The year arguably belongs, though, to Kauan Okamoto and survivors of sexual abuse by Johnny Kitagawa. Following a BBC documentary about the abuse in March, Okamoto told the FCCJ that he and almost all of the 100-200 boys who stayed at Kitagawa’s penthouse apartment during his four years with the agency were abuse victims. This astonishing testimony changed the atmosphere in Japan “for good”, said the Asahi Shimbun and unleashed a tsunami of revelations that crashed over Kitagawa’s company, Johnny & Associates, the country’s top male talent agency.
In September, Julie Fujishima, the agency’s president and Kitagawa’s niece said she was stepping down and announced a compensation scheme for abuse victims. A month later, aware that the agency’s name permanently linked it with Japan’s most infamous child sex abuser of modern times, the agency unveiled a new title: Smile Up. By the end of November, over 830 men had reportedly contacted the agency’s Victims Relief Committee (made up of three former judges) seeking redress, of which 35 people had been contacted for interviews.
In addition to monetary compensation, Smile Up said it would also offer “a ‘psychological care consultation room’ supervised by an outside specialist, a psychosomatic physician, and a licensed psychologist”. It added: “We apologize to all those who have been affected by this incident, and while there is still a long road ahead in terms of compensation and relief, we will continue to regularly report on the progress of damage compensation and measures to prevent a recurrence.”
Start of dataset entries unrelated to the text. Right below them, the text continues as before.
-- ==== Sys2Proof/Machine/Codec.lean ====
section
/-! DEFINITION. Machine/Codec.lean: the visual codec (14) and the CODEC group of booth commands (19 R523, R524). Stream
`n` of instance `i` has the number `256 i + n` (log entry 34, DESIGN CHOICE). -/

namespace Sys2Proof.Machine

/-- The codec status of a device status (14 R397). -/
def codecStatus (st : Status) : Nat :=
  match st with
  | .ok => 0 | .unmapped => 7 | .tagDenied => 8 | .memUncorrectable => 9 | .hostAbort => 10 | .partnerStalled => 11
  | .partnerTimeout => 12 | .portDown => 13 | .islandQuarantined => 14 | _ => 15

/-- An instance's mode and times. -/
def instCfg (c : Cfg) (i : Nat) : InstCfg := tgetD c.codec.insts i {}

/-- One instance. -/
def instOf (s : State) (i : Nat) : Inst := tgetD s.codec.insts i {}

/-- The fields of a completion record (14 R397). -/
structure CdRecord where
  kind : Nat
  status : Nat
  pts : Nat
  tag : Nat
  signal : Bool
  bytes : Nat := 0
  concealed : Nat := 0
  clamped : Nat := 0
  picture : Nat := 0
  buf : Nat := 0
  ptype : Nat := 0
  /-- PROPAGATED, ERR_SYNTAX, ERR_REF and GRAIN, from bit 3 down -/
  flags : Nat := 0

/-- Count a record and raise CODEC_STREAM_ERROR where it is due (14 R398). -/
def codecCount (s : State) (n : Nat) (r : CdRecord) : State :=
  let s := s.onStream n (fun x => { x with
    counts := bump (bump (bump (bump x.counts 1 r.bytes) 2 r.concealed) 3 r.clamped) (4 + r.status)
    errSince := x.errSince + b2n ([1, 2, 4].contains r.status || (7 ≤ r.status && r.status ≤ 13)) })
  match tget s.codec.streams n with
  | none => s
  | some x =>
    let due := match x.errAt with | none => true | some t => decide (t + 1000000000 ≤ s.clock.cadence)
    if x.errSince == 0 || !due then s
    else
      let s := raiseEvent s (ownerFn x.own.part x.own.tenant x.own.fn) 0x000F x.own.part x.own.tenant (le 2 n ++ zeros 2 ++ le 4 x.errSince)
      s.onStream n (fun x => { x with errSince := 0, errAt := some s.clock.cadence })

/-- Write one completion record, and send the message where the descriptor asked for it (14 R397). -/
def codecRecord (s : State) (n : Nat) (r : CdRecord) : State :=
  match tget s.codec.streams n with
  | none => s
  | some x =>
    let b := x.own.blk
    let entries := 2 ^ b.compLog2
    let phase := 1 - x.comp.prod / entries % 2
    let rcd := le 4 phase ++ [byteOf (16 * r.kind + r.flags % 16), byteOf r.ptype, byteOf (8 * r.buf), byteOf r.status]
      ++ le 4 r.picture ++ le 2 (min r.clamped 65535) ++ le 2 (min r.concealed 65535) ++ le 4 r.bytes ++ le 4 r.tag ++ le 8 r.pts
    let s := hostPost s x.own.fn none (b.compBase + 32 * (x.comp.prod % entries)) rcd
    let s := s.onStream n (fun x => { x with comp := { x.comp with prod := modAdd 32 x.comp.prod 1 } })
    let s := codecCount s n r
    if r.signal then msixRaise s x.own.fn b.vector else s

/-- A descriptor of 32 octets (14 R381). -/
def parseCodec (d : List Byte) : CdDesc :=
  let f := fun (i k : Nat) => ofLe ((d.drop i).take k)
  let w := f 0 2
  { addr := f 24 8, length := f 20 4, tag := f 16 4, pts := f 8 8, buf := field w 11 5, host := bit w 7, signal := bit w 5
    forceKey := bit w 4, typ := field w 0 4, rsvBad := f 2 6 != 0 || field w 8 3 != 0 || bit w 6 }

/-- The KIND of the record that a descriptor ends with; none for RELEASE and OUTBUF (14 R382). -/
def recordKind (typ : Nat) : Option Nat := match typ with | 1 => some 1 | 3 => some 3 | 5 => some 4 | _ => none

/-- Is a picture of a stream running? -/
def codecRuns (s : State) (n : Nat) : Bool := (instOf s (n / 256)).running == some n

/-- Hand a buffer's picture to the function in an OUTPUT record (14 R389). -/
def codecOutput (s : State) (n i : Nat) : State :=
  match tget s.codec.streams n with
  | none => s
  | some x =>
    match tget x.bufs i with
    | none => s
    | some b =>
      match b.output with
      | none => s
      | some o =>
        let s := s.onStream n (fun x => { x with bufs := tset x.bufs i { b with held := false, busy := false, output := none } })
        codecRecord s n { kind := 2, status := o.status, pts := o.pts, tag := o.tag, signal := o.signal, picture := o.picture, buf := i }

/-- KIND of a descriptor's record in a stream: that of its type, or of the stream's direction (14 R381, R382). -/
def kindOf (x : Stream) (d : CdDesc) : Nat := if d.typ == 5 then 4 else if x.own.blk.dir == 0 then 1 else 3

/-- Write the records of pictures whose end is settled, up to the first that is still to be coded: records keep ring
order (14 R382). -/
def codecSettle (s : State) (n : Nat) : Nat → State
  | 0 => s
  | fuel + 1 =>
    match tget s.codec.streams n with
    | none => s
    | some x =>
      match x.pics with
      | [] => s
      | p :: ps =>
        match p.settled with
        | none => s
        | some st =>
          let d := p.desc
          let s := s.onStream n (fun x => { x with pics := ps })
          codecSettle (codecRecord s n { kind := kindOf x d, status := st, pts := d.pts, tag := d.tag, signal := d.signal, buf := d.buf }) n fuel

/-- Settle as much of a stream as its turn has come. -/
def codecSettled (s : State) (n : Nat) : State :=
  match tget s.codec.streams n with | some x => codecSettle s n x.pics.length | none => s

/-- A descriptor ends with a status, in its turn. -/
def codecOver (s : State) (n : Nat) (d : CdDesc) (st : Nat) : State :=
  let p : Picture := { stream := n, desc := d, epoch := 0, buf := none, chunk := none, ready := false, settled := some st, order := 0, waitFrom := 0 }
  codecSettled (s.onStream n (fun x => { x with pics := x.pics ++ [p] })) n

/-- Free a stream that is closing once nothing of it is left: its buffers go back FLUSHED, then END (14 R396). -/
def codecRelease (s : State) (n : Nat) : State :=
  match tget s.codec.streams n with
  | none => s
  | some x =>
    if !x.closing || !x.pics.isEmpty || !x.waiting.isEmpty || x.desc.cons != x.desc.prod then s
    else
      let held := (tfilter x.bufs (fun _ b => b.held))
      let s := held.foldl (fun s e =>
        let o := match e.2.output with | some o => (o.pts, o.tag, o.picture) | none => (0, 0, 0)
        codecRecord s n { kind := 2, status := 6, pts := o.1, tag := o.2.1, signal := false, picture := o.2.2, buf := e.1 }) s
      let s := codecRecord s n { kind := 4, status := 6, pts := 0, tag := 0, signal := true }
      let s := s.onInst (n / 256) (fun i => { i with order := i.order.filter (· != n) })
      s.onCodec (fun c => { c with streams := tdel c.streams n })

/-- Give the pictures of a stream, in ring order, the buffers and chunks they wait for (14 R383, R384). -/
def codecReady (s : State) (n : Nat) : Nat → State
  | 0 => s
  | fuel + 1 =>
    match tget s.codec.streams n with
    | none => s
    | some x =>
      match x.pics.find? (fun p => !p.ready && p.settled.isNone) with
      | none => s
      | some p =>
        let mark := fun (s : State) (q : Picture) =>
          let o := (instOf s (n / 256)).orders
          let s := s.onInst (n / 256) (fun i => { i with orders := i.orders + 1 })
          s.onStream n (fun x => { x with pics := x.pics.map (fun y =>
            if y == p then { q with ready := true, order := o, waitFrom := s.clock.cadence } else y) })
        if p.desc.typ == 5 then codecReady (mark s p) n fuel
        else if x.own.blk.dir == 0 then
          match tfind x.bufs (fun _ b => b.held && !b.busy) with
          | none => s
          | some (i, b) =>
            let s := s.onStream n (fun x => { x with bufs := tset x.bufs i { b with busy := true, noRef := false } })
            codecReady (mark s { p with buf := some i }) n fuel
        else
          match x.chunks with
          | [] => s
          | c :: cs => codecReady (mark (s.onStream n (fun x => { x with chunks := cs })) { p with chunk := some c }) n fuel

/-- Give resources to whatever of a stream waits for them. -/
def codecKick (s : State) (n : Nat) : State :=
  match tget s.codec.streams n with | some x => codecReady s n x.pics.length | none => s

/-- A descriptor that has not been taken completes FLUSHED (14 R396). -/
def codecFlushed (s : State) (n : Nat) (d : CdDesc) : State :=
  match recordKind d.typ with
  | some _ => codecOver s n d 6
  | none => s

/-- Descriptors of a stream have been read from its ring. -/
def codecDescsRead (s : State) (n : Nat) (d : List Byte) : State :=
  let s := (chunksOf 32 (d.length / 32) d).foldl (fun s c =>
    match tget s.codec.streams n with
    | none => s
    | some x =>
      let s := s.onStream n (fun x => { x with desc := { x.desc with cons := modAdd 32 x.desc.cons 1 } })
      if x.closing || newer 32 x.flushTo x.desc.cons then codecFlushed s n (parseCodec c)
      else s.onStream n (fun x => { x with waiting := x.waiting ++ [parseCodec c] })) s
  codecRelease s n

/-- Flush what has not been taken: how many descriptors that is (14 R396). -/
def codecFlush (s : State) (n : Nat) : State × Nat :=
  match tget s.codec.streams n with
  | none => (s, 0)
  | some x =>
    let s := s.onStream n (fun x => { x with waiting := [], flushTo := x.desc.prod })
    (x.waiting.foldl (fun s d => codecFlushed s n d) s, x.waiting.length + modSub 32 x.desc.prod x.desc.cons)

/-- Close a stream: flush, end the pictures that wait for the function, and free it when the rest has ended (14 R396). -/
def codecClose (s : State) (n : Nat) : State :=
  let s := (codecFlush s n).1
  let s := s.onStream n (fun x => { x with
    closing := true
    pics := x.pics.map (fun p => if p.ready || p.settled.isSome then p else { p with settled := some 6 }) })
  codecRelease (codecSettled s n) n

/-! Commands. -/

/-- CODEC_MODE_SET (14 R376, R384, R388, R393). -/
def execCodecModeSet (h : Hdr) (i mode age idle watchdog : Nat) (s : State) : Host.Outcome State Fault Refusal :=
  let range := fun (v : Nat) => v != 0 && (v < 1000 || 1000000 < v)
  boothStep (info 0x0B 0x01) h
    (fun s =>
      let now := (instCfg s.cfg i).exclusive
      [(1 < i || 1 < mode || range age || range idle || (watchdog != 0 && (watchdog < 10000 || 1000000 < watchdog)), .badRequest),
       ((mode == 1) != now && tany s.cfg.codec.streams (fun k _ => k / 256 == i), .codecBusy),
       (mode == 1 && s.fixedMode, .fixedMode)])
    (fun s => .device (commitAll s (fun c => { c with codec := { c.codec with insts := tupd c.codec.insts i {} (fun x => {
      exclusive := mode == 1
      ageStepUs := if age == 0 then x.ageStepUs else age
      idleUs := if idle == 0 then x.idleUs else idle
      watchdogUs := if watchdog == 0 then x.watchdogUs else watchdog }) } }))) s

/-- Does a profile with a bit depth belong to the supported ones (14 R374)? The profile numbers are the standards' own. -/
def profileOk (standard profile depth : Nat) : Bool :=
  match standard with
  | 0 => [66, 77, 100].contains profile && depth == 8
  | 1 => (profile == 1 && depth == 8) || (profile == 2 && (depth == 8 || depth == 10))
  | 2 => profile == 0 && (depth == 8 || depth == 10)
  | _ => false

/-- The greatest level, as ten times its number, that a mode takes (14 R374). -/
def levelLimit (standard : Nat) (exclusive : Bool) : Nat := if exclusive then 62 else if standard == 0 then 52 else 51

/-- Is a picture size out of range (14 R375)? -/
def sizeBad (exclusive : Bool) (w h : Nat) : Bool :=
  w == 0 || h == 0 || w % 2 == 1 || h % 2 == 1
    || (if exclusive then 35651584 < w * h || 8192 < w || 4352 < h else 9437184 < w * h || 4096 < w || 4096 < h)

/-- Are the rate control fields out of range: all 0 for decode (19 R524; 14 R394)? -/
def rateBad (b : CodecOpen) : Bool :=
  if b.dir == 0 then b.rcMode != 0 || b.quantiser != 0 || b.gop != 0 || b.rate != 0 || b.maxRate != 0 || b.keyInterval != 0
  else 2 < b.rcMode || (if b.standard == 2 then 255 else 51) < b.quantiser || 7 < b.gop || b.keyInterval == 0 || 65535 < b.keyInterval

/-- WORK_BYTES (14 R378). -/
def workBytes (b : CodecOpen) : Nat :=
  1048576 + (if b.dir == 0 then 96 * 17 else 160 * 4) * (ceilDiv b.maxWidth 16 * ceilDiv b.maxHeight 16)

/-- The fields of an open block out of range (14 R378). -/
def codecFieldsBad (s : State) (h : Hdr) (b : CodecOpen) : Bool :=
  let e := (instCfg s.cfg b.unit).exclusive
  1 < b.unit || 1 < b.dir || !profileOk b.standard b.profile b.bitDepth || b.levelMax == 0 || levelLimit b.standard e < b.levelMax
    || 3 < b.priority || 64 < b.sliceRows || sizeBad e b.maxWidth b.maxHeight || b.descLog2 < 4 || 12 < b.descLog2 || b.compLog2 < 4
    || 12 < b.compLog2 || vectorsOf h.fn ≤ b.vector || !baseOk b.descBase 32 || !baseOk b.compBase 32 || rateBad b
    || (b.workLen != 0 && (!inHbmOrStage b.workBase b.workLen || !rangeOwned s s.cfg (hp h) b.workBase b.workLen))

/-- An empty open block. -/
def noCodec : CodecOpen :=
  { unit := 0, dir := 0, standard := 0, profile := 0, levelMax := 0, bitDepth := 8, priority := 0, sliceRows := 0, maxWidth := 0,
    maxHeight := 0, descLog2 := 4, compLog2 := 4, vector := 0, descBase := 0, compBase := 0, workBase := 0, workLen := 0, rcMode := 0,
    quantiser := 0, gop := 0, rate := 0, maxRate := 0, keyInterval := 0 }

/-- The number a stream gets: the one it names, or the lowest free one of its instance. -/
def streamPick (s : State) (i n : Nat) : Option Nat :=
  if choose16 n then tfreeIn s.codec.streams (256 * i) (256 * i + 256)
  else if n / 256 == i && !thas s.codec.streams n then some n else none

/-- Streams of a partition, or of one of its tenants, on an instance. -/
def streamsUsed (s : State) (i p : Nat) (ten : Option Nat) : Nat :=
  tcount s.cfg.codec.streams (fun k x => k / 256 == i && x.part == p
    && (match ten with | some t => chargeOf x.fn x.tenant == t | none => true))

/-- CODEC_STREAM_OPEN (14 R377, R378). -/
def execCodecStreamOpen (h : Hdr) (n : Nat) (blk : HostBlk CodecOpen) (s : State) : Host.Outcome State Fault Refusal :=
  let b := blk.getD noCodec
  boothStep (info 0x0B 0x02) h
    (fun s =>
      [(blk.isNone, .hostAbort), (codecFieldsBad s h b || (!choose16 n && 511 < n), .badRequest),
       (quarantined s (142 + b.unit), .islandQuarantined),
       ((streamPick s b.unit n).isNone || decide (limitOf s (hp h) 24 < streamsUsed s b.unit (hp h) none + 1)
          || ((instCfg s.cfg b.unit).exclusive && 64 ≤ tcount s.codec.streams (fun k _ => k / 256 == b.unit)), .noStreams),
       (hcharge h != 0 && (match capOf s (hp h) (hcharge h) 24 with
          | some c => decide (c < streamsUsed s b.unit (hp h) (some (hcharge h)) + 1) | none => false), .tenantLimit),
       (!doorbellsFree s h.fn 2, .noDoorbells)])
    (fun s =>
      if b.workLen < workBytes b then .done s .bufferSmall (le 4 (workBytes b))
      else
        let n := (streamPick s b.unit n).getD 0
        let b := { b with sliceRows := if b.sliceRows == 0 then 4 else b.sliceRows }
        let own : StreamCfg := { part := hp h, tenant := h.tenant, fn := h.fn, blk := b }
        let d := giveDoorbells s h.fn [.codecDesc n, .codecComp n]
        let s := d.2.onCodec (fun c => { c with streams := tset c.streams n { own := own } })
        let s := s.onInst b.unit (fun i => { i with order := i.order ++ [n] })
        .epoch (commitEpoch s (hp h) (fun c => { c with codec := { c.codec with streams := tset c.codec.streams n own } })) (hp h)
          (le 2 n ++ d.1.flatMap (le 2))) s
It was a long way from the days when victims were smeared and blackballed for speaking out, or even when Fujishima said in May that she “couldn’t have known” about her uncle’s crimes because both he and her mother Mary, who ran the company, were dead. For good measure, Fujishima ruled out a third-party probe on the “advice of an outside expert” that there could be “psychological burdens” on people who would be questioned. If there was a prize for the most cynical or self-serving comment of 2023, that would surely be in the running.
David McNeill is professor of communications and English at University of the Sacred Heart in Tokyo, and co-chair of the FCCJ’s Professional Activities Committee. He was previously a correspondent for the Independent, the Economist and the Chronicle of Higher Education.
Justin McCurry is the Japan and Korea correspondent for the Guardian and the Observer in London, and the author of War on Wheels: Inside Keirin and Japan’s Cycling Subculture (Profile Books 2021).